(Saved data entries)
-- ==== Sys2Proof/Tests/Slice0.lean ====
section
/-! SUPPORT. Small tests: ill-formed commands are refused by the well-formedness check; for the statements that have
hypotheses, concrete states that meet them (`wit_…`), most with what the command then does. Expected values are taken
from the spec's rules by hand. -/

namespace Sys2Proof.Tests
set_option Elab.async false
open Sys2Proof Sys2Proof.Machine

/-- The command answers a next state that passes the check. -/
def goes (c : Instr) (s : State) (P : State → Bool) : Bool :=
  match exec c s with
  | .next t => P t
  | _ => false

/-- A device with some registers given. -/
def regs (rs : List (Reg × Nat)) (d : Dev) : Dev := { d with regs := rs.map (fun e => (e.1, BitVec.ofNat 64 e.2)) ++ d.regs }

/-- The state of a device, with reset fuses and an empty queue. -/
def st (d : Dev) : State := { State.reset with dev := d }

/-- A module with its rails up, every partition released, trained, installed and enabled, the commander's BARs on, context 3 OPEN
and mailbox 5 privileged. -/
def up : Dev :=
  regs [(.gateBoot, 0xF03), (.memStatus 0, 1), (.memStatus 1, 1), (.memStatus 2, 1), (.memStatus 3, 1), (.sortStatus 0, 0),
    (.sortStatus 1, 0), (.structPartState, 0x1111), (.fltStatus 0, 8), (.fltStatus 1, 8), (.fltStatus 2, 8), (.fltStatus 3, 8), (.mbxCfg 5, 0x20)]
    { Dev.reset with
      stepFour := true, ctxs := [(3, ⟨0, 1, 0#64, 0, []⟩)], pcie := { Pcie.reset with memSpace := true, busMaster := true, retry := false },
      power := { Power.reset with standby := true, pwrEn := true, rails := true, clerk := true, gateLoaded := true, authDone := true, millivolts := 48000 } }

/-- A routing table that goes along the row first, over the 32 nodes of the grid. -/
def fab : Rec := (List.range 34).flatMap fun s => (List.range 34).map fun t => BitVec.ofNat 8 (
  if 32 ≤ s ∨ 32 ≤ t then 0xFF else if s = t then 0xFE else if s % 8 < t % 8 then s + 1 else if t % 8 < s % 8 then s - 1 else if s / 8 < t / 8 then s + 8 else s - 8)

/-- A core of partition 0 in machine mode, and one in user mode. -/
def coreM : Via := .core 9 .m
def coreU : Via := .core 9 .u

/-- A letter that the reader has taken from commander mailbox 5, of context 3. -/
def l5 : LetterId := ⟨5, 77⟩
def letter (op : Nat) (body : List Byte) : Letter :=
  { id := l5, opcode := op, flags := 0, ctx := 3, gen := 0, route := 0, postmark := 0, rcpt := 0x4000, encLen := 0, body := body,
    started := false, result := none, sat := 0, nonfin := 0, dead := 0, skipped := false, readThrough := false, stages := [],
    pcieLast := none, pcieStage := 0xFF, regions := [], zeroReads := 0, podAcks := 0, bracket := 0, flushErr := none, usesHost := false, usesPod := false }
def withLetter (d : Dev) (x : Letter) : State := st { d with letters := [x] }
/-- What became of letter 5.77: its status and DETAIL, or nothing yet. -/
def result (s : State) : Option (Option (Nat × Nat)) := (findLetter s.dev l5).map (·.result)
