/-- The stop bit of a slot (R80). -/
@[inline] def Instr.stop : Instr → Bool
  | .nop stop => stop
  | .limm stop .. => stop
  | .pguard stop .. => stop
  | .deps stop .. => stop
  | .add stop .. => stop
  | .addS32 stop .. => stop
  | .addZ32 stop .. => stop
  | .addSatS64 stop .. => stop
  | .addSatZ64 stop .. => stop
  | .addSatS32 stop .. => stop
  | .addSatZ32 stop .. => stop
  | .sub stop .. => stop
  | .subS32 stop .. => stop
  | .subZ32 stop .. => stop
  | .subSatS64 stop .. => stop
  | .subSatZ64 stop .. => stop
  | .subSatS32 stop .. => stop
  | .subSatZ32 stop .. => stop
  | .addi stop .. => stop
  | .mul stop .. => stop
  | .mulhS64 stop .. => stop
  | .mulhZ64 stop .. => stop
  | .mulS32 stop .. => stop
  | .mulZ32 stop .. => stop
  | .mla stop .. => stop
  | .divS64 stop .. => stop
  | .divZ64 stop .. => stop
  | .remS64 stop .. => stop
  | .remZ64 stop .. => stop
  | .divS32 stop .. => stop
  | .divZ32 stop .. => stop
  | .remS32 stop .. => stop
  | .remZ32 stop .. => stop
  | .and stop .. => stop
  | .or stop .. => stop
  | .xor stop .. => stop
  | .andn stop .. => stop
  | .orn stop .. => stop
  | .xnor stop .. => stop
  | .nand stop .. => stop
  | .nor stop .. => stop
  | .andi stop .. => stop
  | .ori stop .. => stop
  | .xori stop .. => stop
  | .andni stop .. => stop
  | .orni stop .. => stop
  | .xnori stop .. => stop
  | .nandi stop .. => stop
  | .nori stop .. => stop
  | .shl stop .. => stop
  | .shr stop .. => stop
  | .sar stop .. => stop
  | .rol stop .. => stop
  | .ror stop .. => stop
  | .shli stop .. => stop
  | .shri stop .. => stop
  | .sari stop .. => stop
  | .roli stop .. => stop
  | .rori stop .. => stop
  | .clz stop .. => stop
  | .ctz stop .. => stop
  | .popc stop .. => stop
  | .brev stop .. => stop
  | .bswap stop .. => stop
  | .minS64 stop .. => stop
  | .maxS64 stop .. => stop
  | .minZ64 stop .. => stop
  | .maxZ64 stop .. => stop
  | .bfx stop .. => stop
  | .bfi stop .. => stop
  | .extZ stop .. => stop
  | .extS stop .. => stop
  | .cmp stop .. => stop
  | .cmpi stop .. => stop
  | .pand stop .. => stop
  | .por stop .. => stop
  | .pxor stop .. => stop
  | .pandn stop .. => stop
  | .porn stop .. => stop
  | .pmov stop .. => stop
  | .pnot stop .. => stop
  | .pxnor stop .. => stop
  | .sel stop .. => stop
  | .selz stop .. => stop
  | .seln stop .. => stop
  | .fadd stop .. => stop
  | .fsub stop .. => stop
  | .fmul stop .. => stop
  | .fmin stop .. => stop
  | .fmax stop .. => stop
  | .ffma stop .. => stop
  | .ffms stop .. => stop
  | .ffnma stop .. => stop
  | .ffnms stop .. => stop
  | .fdiv stop .. => stop
  | .fsqrt stop .. => stop
  | .fcmp stop .. => stop
  | .fcvt stop .. => stop
  | .fclass stop .. => stop
  | .br stop .. => stop
  | .bri stop .. => stop
  | .call stop .. => stop
  | .ret stop .. => stop
  | .loopPush stop .. => stop
  | .loopPop stop => stop
  | .loop stop .. => stop
  | .loops stop .. => stop
  | .brzm stop .. => stop
  | .brnzm stop .. => stop
  | .trap stop .. => stop
  | .svc stop .. => stop
  | .brk stop .. => stop
  | .cnarrowOff stop .. => stop
  | .cnarrowLen stop .. => stop
  | .cnarrowBase stop .. => stop
  | .cnarrowiOff stop .. => stop
  | .cnarrowiLen stop .. => stop
  | .cnarrowiBase stop .. => stop
  | .cperm stop .. => stop
  | .cgetBase stop .. => stop
  | .cgetLen stop .. => stop
  | .cgetPerm stop .. => stop
  | .cgetShape stop .. => stop
  | .cgetTag stop .. => stop
  | .cgetHi stop .. => stop
  | .cgetLo stop .. => stop
  | .cshape stop .. => stop
  | .cmint stop .. => stop
  | .trans stop .. => stop
  | .hgetState stop .. => stop
  | .hgetPage stop .. => stop
  | .hgetSize stop .. => stop
  | .hdrop stop .. => stop
  | .wtake stop .. => stop
  | .join stop .. => stop
  | .leave stop .. => stop
  | .stepend stop => stop
  | .switch stop => stop
  | .yield stop => stop
  | .csrr stop .. => stop
  | .csrw stop .. => stop
  | .codeswap stop .. => stop
  | .trapret stop => stop
  | .vadd stop .. => stop
  | .vsub stop .. => stop
  | .vmul stop .. => stop
  | .vfma stop .. => stop
  | .vfms stop .. => stop
  | .vmin stop .. => stop
  | .vmax stop .. => stop
  | .vdiv stop .. => stop
  | .vsqrt stop .. => stop
  | .vrcpe stop .. => stop
  | .vrsqrte stop .. => stop
  | .vexp2e stop .. => stop
  | .vlog2e stop .. => stop
  | .vand stop .. => stop
  | .vor stop .. => stop
  | .vxor stop .. => stop
  | .vandn stop .. => stop
  | .vorn stop .. => stop
  | .vxnor stop .. => stop
  | .vnand stop .. => stop
  | .vnor stop .. => stop
  | .vshl stop .. => stop
  | .vshr stop .. => stop
  | .vsar stop .. => stop
  | .vrol stop .. => stop
  | .vror stop .. => stop
  | .vcvt stop .. => stop
  | .vcmp stop .. => stop
  | .mpush stop .. => stop
  | .mpushRaw stop .. => stop
  | .mpushX stop .. => stop
  | .mpushXRaw stop .. => stop
  | .minv stop => stop
  | .mpop stop .. => stop
  | .mdup stop => stop
  | .mall stop => stop
  | .vbcast stop .. => stop
  | .vext stop .. => stop
  | .vins stop .. => stop
  | .vperm stop .. => stop
  | .vperm2 stop .. => stop
  | .vpermB stop .. => stop
  | .vxswz stop .. => stop
  | .vxswzi stop .. => stop
  | .vredAdd stop .. => stop
  | .vredMin stop .. => stop
  | .vredMax stop .. => stop
  | .vdot stop .. => stop
  | .viota stop .. => stop
  | .viotaM stop .. => stop
  | .vabs stop .. => stop
  | .vneg stop .. => stop
  | .vseed stop .. => stop
  | .vseedX stop .. => stop
  | .vseedrd stop .. => stop
  | .vmov stop .. => stop
  | .vmovZ stop .. => stop
  | .vmovM stop .. => stop
  | .lds stop .. => stop
  | .sts stop .. => stop
  | .ldf stop .. => stop
  | .ldfe stop .. => stop
  | .ste stop .. => stop
  | .stf stop .. => stop
  | .tagclr stop .. => stop
  | .vld stop .. => stop
  | .vldBank stop .. => stop
  | .vldStr stop .. => stop
  | .vldG stop .. => stop
  | .vst stop .. => stop
  | .vstBank stop .. => stop
  | .vstStr stop .. => stop
  | .vstG stop .. => stop
  | .vldg stop .. => stop
  | .vldgG stop .. => stop
  | .vstg stop .. => stop
  | .vstgG stop .. => stop
  | .vldt stop .. => stop
  | .ldg stop .. => stop
  | .stg stop .. => stop
  | .lda stop .. => stop
  | .sta stop .. => stop
  | .atomSwap stop .. => stop
  | .atomCas stop .. => stop
  | .atomAdd stop .. => stop
  | .atomAnd stop .. => stop
  | .atomOr stop .. => stop
  | .atomXor stop .. => stop
  | .atomMinS stop .. => stop
  | .atomMaxS stop .. => stop
  | .atomMinZ stop .. => stop
  | .atomMaxZ stop .. => stop
  | .atomFadd stop .. => stop
  | .atomFmin stop .. => stop
  | .atomFmax stop .. => stop
  | .atomx stop .. => stop
  | .fence stop .. => stop
  | .prefetch stop .. => stop
  | .flush stop .. => stop
  | .discard stop .. => stop
  | .sbopFill stop .. => stop
  | .sbopAdd stop .. => stop
  | .sbopFadd stop .. => stop
  | .sbopMax stop .. => stop
  | .mma stop .. => stop
  | .nset stop .. => stop
  | .nsetA stop .. => stop
  | .nget stop .. => stop
  | .ngetA stop .. => stop
  | .ngo stop .. => stop
  | .ngoM stop .. => stop
  | .accrd stop .. => stop
  | .accwr stop .. => stop
  | .accz stop .. => stop
  | .obcast stop .. => stop
  | .mopen stop .. => stop
  | .accmerge stop .. => stop
  | .copy stop .. => stop
  | .send stop .. => stop
  | .fbind stop .. => stop
  | .funbind stop .. => stop
  | .fpush stop .. => stop
  | .fpushEos stop .. => stop
  | .fpop stop .. => stop
  | .coll stop .. => stop
  | .clopen stop .. => stop
  | .clclose stop .. => stop
  | .trsel stop .. => stop
  | .trexp stop .. => stop
  | .trback stop .. => stop
  | .trbackVo stop .. => stop
  | .trroot stop .. => stop
  | .trpoolInit stop .. => stop
  | .trpoolParam stop .. => stop
  | .qbgate stop .. => stop
  | .qbdiag stop .. => stop
  | .qbmap stop .. => stop
  | .qbmapSet stop .. => stop
  | .qbmapGet stop .. => stop
  | .qbmapEnd stop .. => stop
  | .qbswap stop .. => stop
  | .qbnorm stop .. => stop
  | .qbprob stop .. => stop
  | .qbcoll stop .. => stop
  | .twait stop .. => stop
  | .twaitCh stop .. => stop
  | .tstat stop .. => stop
  | .tstatLog stop .. => stop
  | .waitc stop .. => stop
  | .barinit stop .. => stop
  | .bararr stop .. => stop
  | .barexp stop .. => stop
  | .barwait stop .. => stop
  | .bartry stop .. => stop
  | .trigat stop .. => stop
  | .trigcnt stop .. => stop
  | .trigcan stop .. => stop
  | .qdepth stop .. => stop
  | .qdepthX stop .. => stop
  | .qstat stop .. => stop
  | .qmode stop .. => stop
  | .qmodei stop .. => stop
  | .steal .. => true
  | .stealRetry .. => true
  | .columnDispatch .. => true
  | .taskAging .. => true
  | .preemptRequest .. => true
  | .forcedSave .. => true
  | .saveComplete .. => true
  | .tagTimeout .. => true
  | .transComplete .. => true
  | .replayDepart .. => true
  | .nestComplete .. => true
  | .mergeOpen .. => true
  | .mergeContribute .. => true
  | .mergeClose .. => true
  | .mergeResend .. => true
  | .charmRun .. => true
  | .charmTimeout .. => true
  | .shootdown .. => true
  | .shootdownComplete .. => true
  | .cowCopy .. => true
  | .cowCopyComplete .. => true
  | .snapReturn .. => true
  | .snapLogTailWrite .. => true
  | .snapLogBaseWrite .. => true
  | .snapPoolPagesWrite .. => true
  | .softErrorCorrected .. => true
  | .softErrorUncorrected .. => true
  | .hostMemAccess .. => true
  | .tceCommandStart .. => true
  | .sendChannelStart .. => true
  | .commandFinish .. => true
  | .batchTimeout .. => true
  | .reserveSlot .. => true
  | .endOfWalk .. => true
  | .zhoaskFetch .. => true
  | .cpCommandStart .. => true
  | .cpCommandComplete .. => true
  | .launch .. => true
  | .cpCopy .. => true
  | .signal .. => true
  | .wait .. => true
  | .waitPoll .. => true
  | .snap .. => true
  | .cpCodeswap .. => true
  | .codeswapCompletion .. => true
  | .tableWrite .. => true
  | .tableArm .. => true
  | .tableSwitch .. => true
  | .launchComplete .. => true
  | .slotStart .. => true
  | .flitReceive .. => true
  | .ack .. => true
  | .sync .. => true
  | .hold .. => true
  | .read .. => true
  | .write .. => true
  | .wblk .. => true
  | .rblk .. => true
  | .atom .. => true
  | .charm .. => true
  | .fifo .. => true
  | .resp .. => true
  | .done .. => true
  | .refuse .. => true
  | .flushRecord .. => true
  | .claspOpen .. => true
  | .claspClose .. => true
  | .claspCommitted .. => true
  | .claspAbort .. => true
  | .claspStatusQuery .. => true
  | .collStart .. => true
  | .collAbort .. => true
  | .collFinished .. => true
  | .collData .. => true
  | .retransmitTimeout .. => true
  | .ackTimer .. => true
  | .e2eTimeout .. => true
  | .retryResend .. => true
  | .holdTimer .. => true
  | .collTimeout .. => true
  | .lineWeak .. => true
  | .lineDrift .. => true
  | .lineLost .. => true
  | .combLost .. => true
  | .syncLost .. => true
  | .syncRestored .. => true
  | .retuneComplete .. => true
  | .portRequalify .. => true
  | .ofuEventRead .. => true
  | .ofuCredSelWrite .. => true
  | .ageCommandStart .. => true
  | .triggerFire .. => true
  | .barrierSubtract .. => true
  | .gtStep .. => true
  | .asyncFaultDelivery .. => true
  | .pfRequestWrite .. => true
  | .pfAnswer .. => true
  | .fltKill .. => true
  | .dbgAttach .. => true
  | .dbgHalt .. => true
  | .dbgStep .. => true
  | .dbgRelease .. => true
  | .dbgRegRead .. => true
  | .dbgRegWrite .. => true
  | .coldReset .. => true
  | .bootPeerWrite .. => true
  | .initComplete .. => true
  | .recoveryGo .. => true
  | .flashUpdateComplete .. => true
  | .sigCmd .. => true
  | .marginWarning .. => true
  | .arbiterInterval .. => true
  | .pwrEventRead .. => true
  | .packagePowerClamp .. => true
  | .packagePowerRelease .. => true
  | .thermalTrip .. => true
  | .registerWrite .. => true
  | .steCommandStart .. => true
  | .bangleCollStart .. => true
  | .hostLinkCompletion .. => true
  | .powerLoss .. => true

Exercise aim: Your answer should consist of every line from the entries that holds "context".

Exercise solution:
/-- A module with its rails up, every partition released, trained, installed and enabled, the commander's BARs on, context 3 OPEN
/-- A letter that the reader has taken from commander mailbox 5, of context 3. -/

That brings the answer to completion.